#### [Exercise]
Pull every line with "they" from the entries below.

:: Exercise materials ::

-- ==== Sys2Proof/Certificates/Slice0/Obligations.lean ====
section
/-!
DEFINITION. The statements. Each is a rule of the spec, or what follows from some, said of `exec`, `step`, the decoder or a
shared operation for every state and operands that its hypotheses allow. The definitions under `Sys2Proof.Claims` say once
what recurs: when an instruction is ready to have its effect, what it leaves alone, where it goes on.
-/
namespace Sys2Proof.Claims
open Sys2Proof Sys2Proof.Machine

/-- Nothing keeps an instruction from its effect: its encoding and prefixes are legal (R230, R218, R227), its predicate is full
and true (R92, R213), its privilege suffices (R327), every register it reads or writes is full (R92, R93). -/
def Ready (n : Need) (c : Ctx) : Prop :=
  n.undef = false ∧ c.pfx.legal n = true ∧ c.fullP n.p = true ∧ c.rdP n.p = true ∧ (n.sys = true → c.sys = true) ∧
    (∀ r ∈ n.src, c.full r.1 = true) ∧ (∀ r ∈ n.psrc, r.1 < 8 → c.fullP r.1 = true) ∧
    (∀ r ∈ n.dst, c.full r = true) ∧ ∀ r ∈ n.pdst, c.fullP r = true

/-- Nothing of the package changes but its cores; and no byte of memory reads otherwise. -/
def OnlyCores (s t : State) : Prop :=
  { t with cores := [] } = { s with cores := [] } ∧ ∀ a, byteAt t.mem a = byteAt s.mem a

/-- Every context but the one whose turn it is stays as it was. -/
def OtherCtxs (s t : State) : Prop := ∀ j y, ¬(j = s.curCore ∧ y = s.curCtx) → t.ctx j y = s.ctx j y

/-- Nothing of the package changes but the context whose turn it is: memory, every other context, every gate, counter, ring and
scratchpad of every core stay as they were. -/
def OnlyCur (s t : State) : Prop :=
  OnlyCores s t ∧ (∀ j, { t.core j with ctxs := [] } = { s.core j with ctxs := [] }) ∧ OtherCtxs s t

/-- Nothing of the package changes but one core, and of that core's contexts only the one whose turn it is. -/
def OnlyCurCore (s t : State) : Prop :=
  OnlyCores s t ∧ (∀ j, j ≠ s.curCore → t.core j = s.core j) ∧ OtherCtxs s t

/-- A context without what going on to the next word changes: pc, state, loop slots, prefixes and waits. -/
def rest (c : Ctx) : Ctx := { c with pc := 0, st := .idle, req := none, wblk := none, pfx := {}, hl0 := {}, hl1 := {} }

/-- A context goes on past an instruction of w words: outside a repeat and outside an active loop, at the word after it, with the
loop slots as they were and no prefix before it. -/
def GoesOn (w : Nat) (c d : Ctx) : Prop :=
  d.st = .running ∧ d.req = none ∧ d.wblk = none ∧
    (c.pfx.rep = none → c.hl0.active = false → c.hl1.active = false →
      d.pc = c.pc + BitVec.ofNat 64 (4 * w) ∧ d.hl0 = c.hl0 ∧ d.hl1 = c.hl1 ∧ d.pfx = {})

/-- The instruction of the current context wrote one scalar register and nothing else; s0 keeps reading zero (R235). -/
def WritesS (n : Nat) (v : Dword) (s t : State) : Prop :=
  OnlyCur s t ∧ GoesOn 1 s.cur t.cur ∧ rest { t.cur with s := [] } = rest { s.cur with s := [] } ∧
    ∀ m, t.cur.rd m = if m = n ∧ n ≠ 0 then v else s.cur.rd m

/-- It wrote one predicate and nothing else; p0 stays true (R213, R235). -/
def WritesP (n : Nat) (v : Bool) (s t : State) : Prop :=
  OnlyCur s t ∧ GoesOn 1 s.cur t.cur ∧ rest { t.cur with p := [] } = rest { s.cur with p := [] } ∧
    ∀ m, t.cur.rdP m = if m = n ∧ n ≠ 0 then v else s.cur.rdP m

/-- Trunc, and the quotient of Floor, are Lean's `Int.tdiv` and `/`. The register operations of R237 with the divisions by zero
of R238. -/
noncomputable def rOps : List ((FR → Instr) × (Dword → Dword → Dword)) := [
  (.add, fun a b => BitVec.ofNat 64 (a.toNat + b.toNat)),
  (.sub, fun a b => BitVec.ofInt 64 ((a.toNat : Int) - b.toNat)),
  (.mul, fun a b => BitVec.ofInt 64 (a.toInt * b.toInt)),
  (.mulh, fun a b => BitVec.ofInt 64 (a.toInt * b.toInt / 2 ^ 64)),
  (.mulhu, fun a b => BitVec.ofNat 64 (a.toNat * b.toNat / 2 ^ 64)),
  (.div, fun a b => if b = 0 then BitVec.ofNat 64 0xFFFFFFFFFFFFFFFF else BitVec.ofInt 64 (Int.tdiv a.toInt b.toInt)),
  (.divu, fun a b => if b = 0 then BitVec.ofNat 64 0xFFFFFFFFFFFFFFFF else BitVec.ofNat 64 (a.toNat / b.toNat)),
  (.rem, fun a b => if b = 0 then a else BitVec.ofInt 64 (a.toInt - b.toInt * Int.tdiv a.toInt b.toInt)),
  (.remu, fun a b => if b = 0 then a else BitVec.ofNat 64 (a.toNat - b.toNat * (a.toNat / b.toNat))),
  (.and, fun a b => a &&& b),
  (.or, fun a b => a ||| b),
  (.xor, fun a b => a ^^^ b),
  (.andn, fun a b => a &&& ~~~b),
  (.shl, fun a b => BitVec.ofNat 64 (a.toNat * 2 ^ (b.toNat % 64))),
  (.shr, fun a b => BitVec.ofNat 64 (a.toNat / 2 ^ (b.toNat % 64))),
  (.sra, fun a b => BitVec.ofInt 64 (a.toInt / 2 ^ (b.toNat % 64))),
  (.rotr, fun a b => (a >>> (b.toNat % 64)) ||| (a <<< ((64 - b.toNat % 64) % 64))),
  (.min, fun a b => if a.toInt ≤ b.toInt then a else b),
  (.max, fun a b => if a.toInt ≤ b.toInt then b else a),
  (.minu, fun a b => if a.toNat ≤ b.toNat then a else b),
  (.maxu, fun a b => if a.toNat ≤ b.toNat then b else a)]

/-- The saturating operations of R237: the exact sum or difference, and the range it is clamped into. -/
noncomputable def satOps : List ((FR → Instr) × (Dword → Dword → Int) × Int × Int) := [
  (.adds, fun a b => a.toInt + b.toInt, -2 ^ 63, 2 ^ 63 - 1),
  (.subs, fun a b => a.toInt - b.toInt, -2 ^ 63, 2 ^ 63 - 1),
  (.addsu, fun a b => (a.toNat : Int) + b.toNat, 0, 2 ^ 64 - 1),
  (.subsu, fun a b => (a.toNat : Int) - b.toNat, 0, 2 ^ 64 - 1)]

/-- The immediate operations of R239. -/
noncomputable def iOps : List ((FI → Instr) × (Dword → Dword → Dword)) := [
  (.addImm, fun a b => BitVec.ofNat 64 (a.toNat + b.toNat)),
  (.mulImm, fun a b => BitVec.ofInt 64 (a.toInt * b.toInt)),
  (.andImm, fun a b => a &&& b),
  (.orImm, fun a b => a ||| b),
  (.xorImm, fun a b => a ^^^ b)]

/-- The immediate shifts of R240. -/
noncomputable def shOps : List ((FSh → Instr) × (Dword → Nat → Dword)) := [
  (.shlImm, fun a n => BitVec.ofNat 64 (a.toNat * 2 ^ n)),
  (.shrImm, fun a n => BitVec.ofNat 64 (a.toNat / 2 ^ n)),
  (.sraImm, fun a n => BitVec.ofInt 64 (a.toInt / 2 ^ n)),
  (.rotrImm, fun a n => (a >>> n) ||| (a <<< ((64 - n) % 64)))]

:::

#### [Reply]
scratchpad of every core stay as they were. -/
loop slots as they were and no prefix before it. -/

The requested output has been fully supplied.